• ABOUT THIS EXERCISE
Please report how many lines in the data underneath hold the word "restTaken", with no other text.

• Dataset entries
-- ==== Sys2Proof/Laws/PerInstr.lean ====
section
/-! SUPPORT. Statements made of every instruction as syntax, one lemma for each constructor. HeaderBytes: the encoder writes
exactly the header's bytes, at least the tag (R107), and a tag and continuation take the lengths of R94 to R103. -/

namespace Sys2Proof.Laws.HeaderBytes

/-- The encoding has the header's length, at least one byte. -/
def Statement (i : Instr) : Prop := (encode i).length = headerLen i ∧ 1 ≤ headerLen i

theorem litInit (n : Nat) : Statement (.litInit n) := ⟨rfl, headerLen_pos _⟩
theorem litShort (n : Nat) : Statement (.litShort n) := ⟨rfl, headerLen_pos _⟩
theorem litLong (n : Nat) : Statement (.litLong n) :=
  ⟨by simp [encode, headerLen, extBytes_length, Nat.add_comm], headerLen_pos _⟩
theorem m1a (dist s : Nat) : Statement (.m1a dist s) := ⟨rfl, headerLen_pos _⟩
theorem m1b (dist s : Nat) : Statement (.m1b dist s) := ⟨rfl, headerLen_pos _⟩
theorem m2 (len dist s : Nat) : Statement (.m2 len dist s) := ⟨rfl, headerLen_pos _⟩
theorem m3 (len dist s : Nat) : Statement (.m3 len dist s) := ⟨rfl, headerLen_pos _⟩
theorem m3Long (len dist s : Nat) : Statement (.m3Long len dist s) :=
  ⟨by simp [encode, headerLen, extBytes_length, distBytes]; omega, headerLen_pos _⟩
theorem m4 (len dist s : Nat) : Statement (.m4 len dist s) := ⟨rfl, headerLen_pos _⟩
theorem m4Long (len dist s : Nat) : Statement (.m4Long len dist s) :=
  ⟨by simp [encode, headerLen, extBytes_length, distBytes]; omega, headerLen_pos _⟩
theorem eof (l3 c s : Nat) : Statement (.eof l3 c s) := by
  refine ⟨?_, headerLen_pos _⟩
  simp only [encode, headerLen]
  split <;> simp [extBytes_length, distBytes]
  omega

end Sys2Proof.Laws.HeaderBytes
end

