theorem phaseMatch_eq {s : State} (hseg : segmentOk s = true) (hcand : s.cCand.toNat < s.cIp.toNat)
    (hlt : s.cIp.toNat < s.cIpend.toNat) (ht : s.cT.toNat ≤ s.cIi.toNat) (hii : s.cIi.toNat ≤ s.cIp.toNat) :
    phaseMatch s =
      (emitLiterals (s.cIi.toNat - s.cT.toNat) (s.cIp.toNat - (s.cIi.toNat - s.cT.toNat)) (runFlushed s)).andThen fun t =>
        (emitMatch (extend t) (t.cIp.toNat - t.cCand.toNat) (matchFound (extend t) (t.cIp.toNat - t.cCand.toNat) t)).andThen
          fun u => .ok (u.setCPhase .probe) := by
  unfold phaseMatch
  rw [if_pos (by simp only [hseg, hcand, hlt, ht, hii, decide_true, Bool.and_true])]
  rfl

theorem phaseFlush_eq {s : State} (h : s.cT.toNat + s.cRem.toNat ≤ s.inLen.toNat) :
    phaseFlush s =
      (if 0 < s.cT.toNat + s.cRem.toNat then
        (finalRunHeader (s.cT.toNat + s.cRem.toNat) (restTaken s)).andThen
          (putInput (s.inLen.toNat - (s.cT.toNat + s.cRem.toNat)) (s.cT.toNat + s.cRem.toNat))
      else .ok (restTaken s)).andThen fun u => .ok (u.setCPhase .finish) := by
  unfold phaseFlush
  exact if_neg (Nat.not_lt.2 h)

section Phases

variable {s : State} (hs : CompInv s) (hb : s.statusBusy = true) (hmode : s.ctrlMode = .comp)
include hs

theorem phaseEnd_ends : (phaseEnd s).Ends (fun t => t.inv = true) Endable := by
  refine ((putAll_ends Config.endMarker hs.ready).mono (fun _ => id) (fun u hu => hu.endable hs.endable)).andThen
    fun t ht => ?_
  exact endJob_inv .ok { ht.endable hs.endable with }

include hb hmode

/-- After a match the segment goes on behind it, at most 11 bytes past `c_ipend`, with output written (R138 to R141). -/
theorem matchFound_inv (hseg : SegmentInv s) (hentries : entriesUpTo (s.cIp.toNat - s.cPos.toNat) s = true) {n : Nat}
    (hge : 4 ≤ n) (hle : s.cIp.toNat + n ≤ s.cIpend.toNat + 11) {dist : Nat} {u : State}
    (hu : OutputGrew 2 (matchFound n dist (runFlushed s)) u) : (u.setCPhase .probe).inv = true := by
  obtain ⟨hinput, hipend, hll, hmax, hrem, ht, hpos, hii, hii_end, hrun⟩ := hseg
  obtain ⟨hframe, hm, hgrew, hcap, -⟩ := hu
  simp only [matchFound, runFlushed] at hgrew hcap
  have hin := s.inLen.isLt
  have hend : (cursor (s.cIp.toNat + n)).toNat = s.cIp.toNat + n := cursor_toNat_of_lt (by omega)
  rw [hframe]
  refine (inv_iff_comp ?_ ?_).2 { hs with
    memWf := hm, atWork := nofun, cOp_le := hcap, cOp_ne := ?_
    phase := (phaseInv_probe rfl).2 ⟨?_, ?_, ?_, entriesUpTo_mono hentries rfl ?_, .inl ?_⟩ }
  · exact hb
  · exact hmode
  · simp only [State.setCPhase_cOp]
    omega
  · refine ⟨hinput, hipend, hll, hmax, hrem, Nat.zero_le _, ?_, Nat.le_refl _, ?_, .inl ?_⟩ <;>
      simp only [State.setCPhase_cIi, State.setCPhase_cOp, State.setCPhase_cPos, State.setCPhase_cIpend, matchFound,
        runFlushed, hend] <;> omega
  all_goals
    simp only [State.setCPhase_cIp, State.setCPhase_cOp, State.setCPhase_cPos, State.setCPhase_cIpend, matchFound,
      runFlushed, hend]
    omega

• EXPECTED ANSWER
2